In part two, the CARROTS, in the garden are laughing at the leeks and their demise. Then the carrots begin to worry the reindeer might come and eat them, too. After long discussion where nothing is accomplished, one carrot suggests digging a tunnel a escape from the reindeer. The plan is carried out in teams. The carrots’ tunnel soon runs into a colony of bats. At first the carrots are worried the bats might eat them, but the bats are friendly. The bats are going to a party. The carrots ask if they can come along. No problem. The bats and carrots emerge from the tunnel in a warren full of wild rabbits.

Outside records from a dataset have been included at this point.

-- ==== Sys2Proof/Certificates/Slice0/Obligations.lean ====
section
/-!
DEFINITION. The statements for the provers: each is a Prop about the model, its docstring naming the rules of spec/ that it formalises and
the log entries that it rests on.
-/

open Sys2Proof Sys2Proof.Machine

/-! ## Ring commands -/

/-- R344, R347, R349: NOP completes with OK at its time; BARRIER completes once what it waits for is met, else stays in force unchanged.
The model's choices in it: log entries 7, 24. -/
def Obligations.NopAndBarrierComplete : Prop :=
  (∀ k s, s.mayApply k 0x00 = true → exec (.nop k) s = .next (settle s (finishOk k 0 s))) ∧
  (∀ k s, s.mayApply k 0x7F = true → s.barrierMet k = true → exec (.barrier k) s = .next (settle s (finishOk k 0 s))) ∧
  (∀ k s, s.mayApply k 0x7F = true → s.barrierMet k = false → exec (.barrier k) s = .next (settle s s))

/-- R179 to R182, R188, R132, R133: the context commands on the path without a refusal: the write of a context that runs on no pair, the
read into host memory, the enabling of a context that belongs to no pair whose carrier runs, and the disabling; while the context is in a run, or
takes commands at its release points, the row changes nothing.
The model's choices in it: log entries 7, 24, 45, 72, 93, 99, 101. -/
def Obligations.ContextCommandsComplete : Prop :=
  (∀ k s c, s.ctxTarget k = some c → s.ctxFree c = true → s.timedAhead k c = false → s.dataHere k = true → s.mayApply k 0x01 = true →
    (s.pair.held.any fun h => h.slot == some k) = false → dCtx (s.desc k) = c → writeRange (s.desc k) = none →
    ((s.workOf k).map Work.dmaFailed).getD false = false → s.mirrored c = false →
    (∀ r, s.ctxRegion c = some r → (s.isPaired r && s.carrierRuns r) = false) →
    s.areasOk c (leAt (s.desc k) 18 2) (s.writeData k).length = true →
    (applyWrite c (leAt (s.desc k) 18 2) (s.writeData k) s).badWord c (leAt (s.desc k) 18 2) (s.writeData k).length = none →
    (applyWrite c (leAt (s.desc k) 18 2) (s.writeData k) s).writeJoint s c (leAt (s.desc k) 18 2) (s.writeData k).length = true →
    s.writesStart c (leAt (s.desc k) 18 2) (s.writeData k) = false →
    exec (.ctxWrite k) s = .next (settle s (finishOk k 0 (applyWrite c (leAt (s.desc k) 18 2) (s.writeData k) s)))) ∧
  (∀ k s c, s.hostUp = true → s.ctxTarget k = some c → s.ctxFree c = true → s.timedAhead k c = false →
    s.mayApply k 0x02 = true → readRange (s.desc k) = none →
    exec (.ctxRead k) s = .next (settle s (finishOk k
      (BitVec.ofNat 64 (ofLe ((s.readBytes (dCtx (s.desc k)) (leAt (s.desc k) 18 2) (leAt (s.desc k) 20 2)).take 8)))
      (hostWrite (BitVec.ofNat 64 (leAt (s.desc k) 24 8)) (s.readBytes (dCtx (s.desc k)) (leAt (s.desc k) 18 2) (leAt (s.desc k) 20 2)) s)))) ∧
  (∀ k s c t m u v, s.ctxTarget k = some c → s.ctxFree c = true → s.timedAhead k c = false →
    s.mayApply k 0x03 = true → dCtx (s.desc k) = c →
    s.mirrored c = false → s.pairedBusy c = false → s.ctxState c = 0 → s.ctxTemplate c ≠ 0x1F ∨ s.loop.ucodeEntries ≠ [] →
    t = storeCost c (setCtxState c (if (s.ctxRegion c).any s.openLoop then 3 else 1) s) →
    t.enableOk c = true → m = (if t.ctxPin c then makeRoom t else t) → t.ctxPin c = false ∨ m.claimed < 96 →
    u = (setLost c 0 (clearWords c m)).modRt c (fun x => { seen := t.loop.switched.toList, block := x.block }) →
    v = saveRt c (if u.ctxPin c then loadEntry c u else u) →
    exec (.ctxEnable k) s = .next (settle s (finishOk k (BitVec.ofNat 64 (v.ctxCost c)) (showTbLimit v)))) ∧
  (∀ k s c, s.ctxTarget k = some c → s.ctxFree c = false ∨ s.timedAhead k c = true →
    exec (.ctxEnable k) s = .next s ∧ exec (.ctxDisable k) s = .next s) ∧
  (∀ k s c, s.ctxTarget k = some c → s.ctxFree c = true → s.timedAhead k c = false → s.mayApply k 0x04 = true → dCtx (s.desc k) = c →
    s.mirrored c = false → s.pairedBusy c = false → s.ctxState c ≠ 0 →
    (s.writesOut c = true → ∀ r, s.ctxRegion c = some r → s.showsInhibit r = true ∨ s.latched r = true) →
    exec (.ctxDisable k) s = .next (settle s (finishOk k 0 (disableCtx c s))))

/-- R138, R143, R144: PROBE_START takes a free probe, stores the operands with the new identity and answers it, with CLAMPED where the
amplitude exceeds LE_PROBE_LIMIT; PROBE_STOP ends the named probe with status 3.
The model's choices in it: log entries 7, 24, 43, 135. -/
def Obligations.ProbeCommandsComplete : Prop :=
  (∀ k s c n b, s.ctxTarget k = some c → s.ctxFree c = true → s.timedAhead k c = false → s.mayApply k 0x13 = true → dCtx (s.desc k) = c →
    s.mirrored c = false → s.ctxState c ≠ 0 → s.ctxTemplate c ≠ 0x13 → s.probeOf c = none → s.freeProbe = some n →
    probeRange (s.desc k) = none → b = probeOperands (s.desc k) → (sx 16 (leAt b 2 2)).natAbs ≤ s.rf rLeProbeLimit 0 16 →
    exec (.probeStart k) s = .next (settle s (finish k stOk 0 (BitVec.ofNat 64 (probeId n ((s.loop.probes[n]).gen + 1))) true
      ((setPb c 0 (b ++ [0, 0] ++ bytesAt (s.desc k) 60 4 ++ leBytes 4 0 ++ leBytes 1 (probeId n ((s.loop.probes[n]).gen + 1)) ++
          List.replicate 11 0) s).modProbe n fun _ =>
        { ctx := some c, last := c, gen := (s.loop.probes[n]).gen + 1, lfsr := prbsSeed (leAt b 27 1) (leAt b 28 2) })))) ∧
  (∀ k s c n b, s.ctxTarget k = some c → s.ctxFree c = true → s.timedAhead k c = false → s.mayApply k 0x13 = true → dCtx (s.desc k) = c →
    s.mirrored c = false → s.ctxState c ≠ 0 → s.ctxTemplate c ≠ 0x13 → s.probeOf c = none → s.freeProbe = some n →
    probeRange (s.desc k) = none → s.rf rLeProbeLimit 0 16 < (sx 16 (leAt (probeOperands (s.desc k)) 2 2)).natAbs →
    b = (probeOperands (s.desc k)).take 2 ++ leBytes 2 (s.rf rLeProbeLimit 0 16) ++ (probeOperands (s.desc k)).drop 4 →
    exec (.probeStart k) s = .next (settle s (finish k stClamped 0 (BitVec.ofNat 64 (probeId n ((s.loop.probes[n]).gen + 1))) true
      ((setPb c 0 (b ++ [0, 0] ++ bytesAt (s.desc k) 60 4 ++ leBytes 4 0 ++ leBytes 1 (probeId n ((s.loop.probes[n]).gen + 1)) ++
          List.replicate 11 0) s).modProbe n fun _ =>
        { ctx := some c, last := c, gen := (s.loop.probes[n]).gen + 1, lfsr := prbsSeed (leAt b 27 1) (leAt b 28 2) })))) ∧
  (∀ k s n c, s.mayApply k 0x14 = true → s.namedProbe (s.desc k) = some (n, c) → s.ctxFree c = true → s.timedAhead k c = false →
    s.mirrored c = false → exec (.probeStop k) s = .next (settle s (finishOk k 0 (endProbe c 3
      (modEntry k (fun e => { e with targetClass := 1, targetIndex := BitVec.ofNat 8 c.val }) s)))))

/-- R204, R216, R218: REGION_MODE starts the carrier of a region that is off at once and otherwise waits for the region's next boundary;
REGION_COMMIT writes the shadow registers and waits for the boundary that takes them.
The model's choices in it: log entries 7, 21, 24, 123, 126. -/
def Obligations.RegionCommandsComplete : Prop :=
  (∀ k s r p, s.mayApply k 0x05 = true → regionNo (leAt (s.desc k) 16 1) = some r → phaseOf (leAt (s.desc k) 17 1) = some p →
    s.modeAccepted r = true → s.modeAllowed r p = true → s.regions[r].phase = .off → p ≠ .off → s.safeComing = false → s.mayStart r = true →
    exec (.regionMode k) s = .next (settle s (finishOk k 0 (raiseMode r (startCarrier r p s))))) ∧
  (∀ k s r p, s.mayApply k 0x05 = true → regionNo (leAt (s.desc k) 16 1) = some r → phaseOf (leAt (s.desc k) 17 1) = some p →
    s.modeAccepted r = true → s.regions[r].phase ≠ .off →
    exec (.regionMode k) s = .next (settle s (modWork k (fun w => { w with kind := .applying })
      (s.modRegion r fun g => { g with modeReqs := g.modeReqs ++ [(p, k)] })))) ∧
  (∀ k s r e, s.mayApply k 0x06 = true → commitRange (s.desc k) = none → regionNo (leAt (s.desc k) 16 1) = some r →
    s.regions[r].phase ≠ .off → k ∉ s.regions[r].commits → s.commitCheck r (s.desc k) = none → s.entry k = some e →
    exec (.regionCommit k) s = .next (settle s (modWork k (fun w => { w with kind := .lent })
      ((writeCommit r (s.pendingOver r k) (commitEntries (s.desc k)) (!e.timed) s).modRegion r fun g => { g with commits := g.commits ++ [k] }))))
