-- ==== Sys2Proof/Laws/FrameOps1.lean ====
section
/-!
SUPPORT. The frame of the operations of Ops, Trigger, Raise, MemProt, Journal, SafCore, Settle, Gate, CtxCore, Confluence, MrCore: each keeps the queue, the register words and the Seal record.
-/
namespace Sys2Proof.Machine

open Sys2Proof

variable {y : List Instr × List (Nat × Word32) × List (Nat × Word32)}

theorem store_frame : ∀ a0 a1 a2, a0.frame = y → (State.store a0 a1 a2).frame = y := by
  intros; unfold State.store
  with_reducible repeat' first | assumption | rfl | (apply mk_frame; apply fold_frame)

theorem fresh_frame : ∀ a0, a0.frame = y → (State.fresh a0).2.frame = y := by
  intros; unfold State.fresh
  with_reducible repeat' first | assumption | rfl | (apply mk_frame; apply fold_frame)

theorem freshN_frame : ∀ a0 a1, a1.frame = y → (State.freshN a0 a1).2.frame = y := by
  intro n s h
  induction n generalizing s with
  | zero => exact h
  | succ n ih => exact ih _ (fresh_frame _ h)

theorem modPower_frame : ∀ a0 a1, a0.frame = y → (State.modPower a0 a1).frame = y := by
  intros; unfold State.modPower
  with_reducible repeat' first | assumption | rfl | (apply mk_frame; apply fold_frame)

theorem modHost_frame : ∀ a0 a1, a0.frame = y → (State.modHost a0 a1).frame = y := by
  intros; unfold State.modHost
  with_reducible repeat' first | assumption | rfl | (apply mk_frame; apply fold_frame)

theorem modRings_frame : ∀ a0 a1, a0.frame = y → (State.modRings a0 a1).frame = y := by
  intros; unfold State.modRings
  with_reducible repeat' first | assumption | rfl | (apply mk_frame; apply fold_frame)

theorem modLoop_frame : ∀ a0 a1, a0.frame = y → (State.modLoop a0 a1).frame = y := by
  intros; unfold State.modLoop
  with_reducible repeat' first | assumption | rfl | (apply mk_frame; apply fold_frame)

theorem modNet_frame : ∀ a0 a1, a0.frame = y → (State.modNet a0 a1).frame = y := by
  intros; unfold State.modNet
  with_reducible repeat' first | assumption | rfl | (apply mk_frame; apply fold_frame)

theorem modTime_frame : ∀ a0 a1, a0.frame = y → (State.modTime a0 a1).frame = y := by
  intros; unfold State.modTime
  with_reducible repeat' first | assumption | rfl | (apply mk_frame; apply fold_frame)

theorem modPair_frame : ∀ a0 a1, a0.frame = y → (State.modPair a0 a1).frame = y := by
  intros; unfold State.modPair
  with_reducible repeat' first | assumption | rfl | (apply mk_frame; apply fold_frame)

theorem modSaf_frame : ∀ a0 a1, a0.frame = y → (State.modSaf a0 a1).frame = y := by
  intros; unfold State.modSaf
  with_reducible repeat' first | assumption | rfl | (apply mk_frame; apply fold_frame)

theorem modArb_frame : ∀ a0 a1, a0.frame = y → (State.modArb a0 a1).frame = y := by
  intros; unfold State.modArb
  with_reducible repeat' first | assumption | rfl | (apply mk_frame; apply fold_frame)

theorem modEvents_frame : ∀ a0 a1, a0.frame = y → (State.modEvents a0 a1).frame = y := by
  intros; unfold State.modEvents
  with_reducible repeat' first | assumption | rfl | (apply mk_frame; apply fold_frame)

theorem modRegion_frame : ∀ a0 a1 a2, a0.frame = y → (State.modRegion a0 a1 a2).frame = y := by
  intros; unfold State.modRegion
  with_reducible repeat' first | assumption | rfl | (apply mk_frame; apply fold_frame)

theorem modIsland_frame : ∀ a0 a1 a2, a0.frame = y → (State.modIsland a0 a1 a2).frame = y := by
  intros; unfold State.modIsland
  with_reducible repeat' first | assumption | rfl | (apply mk_frame; apply fold_frame)

theorem modUnit_frame : ∀ a0 a1 a2, a0.frame = y → (State.modUnit a0 a1 a2).frame = y := by
  intros; unfold State.modUnit
  with_reducible repeat' first | assumption | rfl | (apply mk_frame; apply fold_frame)

theorem modBank_frame : ∀ a0 a1 a2, a0.frame = y → (State.modBank a0 a1 a2).frame = y := by
  intros; unfold State.modBank
  with_reducible repeat' first | assumption | rfl | (apply mk_frame; apply fold_frame)

theorem modChan_frame : ∀ a0 a1 a2, a0.frame = y → (State.modChan a0 a1 a2).frame = y := by
  intros; unfold State.modChan
  with_reducible repeat' first | assumption | rfl | (apply mk_frame; apply fold_frame)

theorem modChain_frame : ∀ a0 a1 a2, a0.frame = y → (State.modChain a0 a1 a2).frame = y := by
  intros; unfold State.modChain
  with_reducible repeat' first | assumption | rfl | (apply mk_frame; apply fold_frame)

theorem modTrig_frame : ∀ a0 a1 a2, a0.frame = y → (State.modTrig a0 a1 a2).frame = y := by
  intros; unfold State.modTrig
  with_reducible repeat' first | assumption | rfl | (apply mk_frame; apply fold_frame)

theorem modSess_frame : ∀ a0 a1 a2, a0.frame = y → (State.modSess a0 a1 a2).frame = y := by
  intros; unfold State.modSess
  with_reducible repeat' first | assumption | rfl | (apply mk_frame; apply fold_frame)

theorem modWeir_frame : ∀ a0 a1 a2, a0.frame = y → (State.modWeir a0 a1 a2).frame = y := by
  intros; unfold State.modWeir
  with_reducible repeat' first | assumption | rfl | (apply mk_frame; apply fold_frame)

theorem modSrc_frame : ∀ a0 a1 a2, a0.frame = y → (State.modSrc a0 a1 a2).frame = y := by
  intros; unfold State.modSrc
  with_reducible repeat' first | assumption | rfl | apply modEvents_frame

theorem modSq_frame : ∀ a0 a1 a2, a0.frame = y → (State.modSq a0 a1 a2).frame = y := by
  intros; unfold State.modSq
  with_reducible repeat' first | assumption | rfl | apply modRings_frame

theorem modCq_frame : ∀ a0 a1 a2, a0.frame = y → (State.modCq a0 a1 a2).frame = y := by
  intros; unfold State.modCq
  with_reducible repeat' first | assumption | rfl | apply modRings_frame

theorem modPort_frame : ∀ a0 a1 a2, a0.frame = y → (State.modPort a0 a1 a2).frame = y := by
  intros; unfold State.modPort
  with_reducible repeat' first | assumption | rfl | apply modNet_frame

theorem modPairRegion_frame : ∀ a0 a1 a2, a0.frame = y → (State.modPairRegion a0 a1 a2).frame = y := by
  intros; unfold State.modPairRegion
  with_reducible repeat' first | assumption | rfl | apply modPair_frame

theorem modSafCh_frame : ∀ a0 a1 a2, a0.frame = y → (State.modSafCh a0 a1 a2).frame = y := by
  intros; unfold State.modSafCh
  with_reducible repeat' first | assumption | rfl | apply modSaf_frame

theorem modSo_frame : ∀ a0 a1 a2, a0.frame = y → (State.modSo a0 a1 a2).frame = y := by
  intros; unfold State.modSo
  with_reducible repeat' first | assumption | rfl | apply modSaf_frame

In part three, MIXED VEGETABLES, off in another section of the garden a leek named Romeo finds a carrot named Julienne. They spend their nights whispering together, away from the other vegetables, until one dawn they are discovered. The Leeks are against the Carrots and vice versa. Then the other vegetables from the garden get involved in the insults. Romeo and Julienne sneak away.The vegetable garden is a battle zone. The gardener sees the aftermath and turns the smashed vegetables into soup. And the cow and a rabbit enjoy Romeo and Julienne.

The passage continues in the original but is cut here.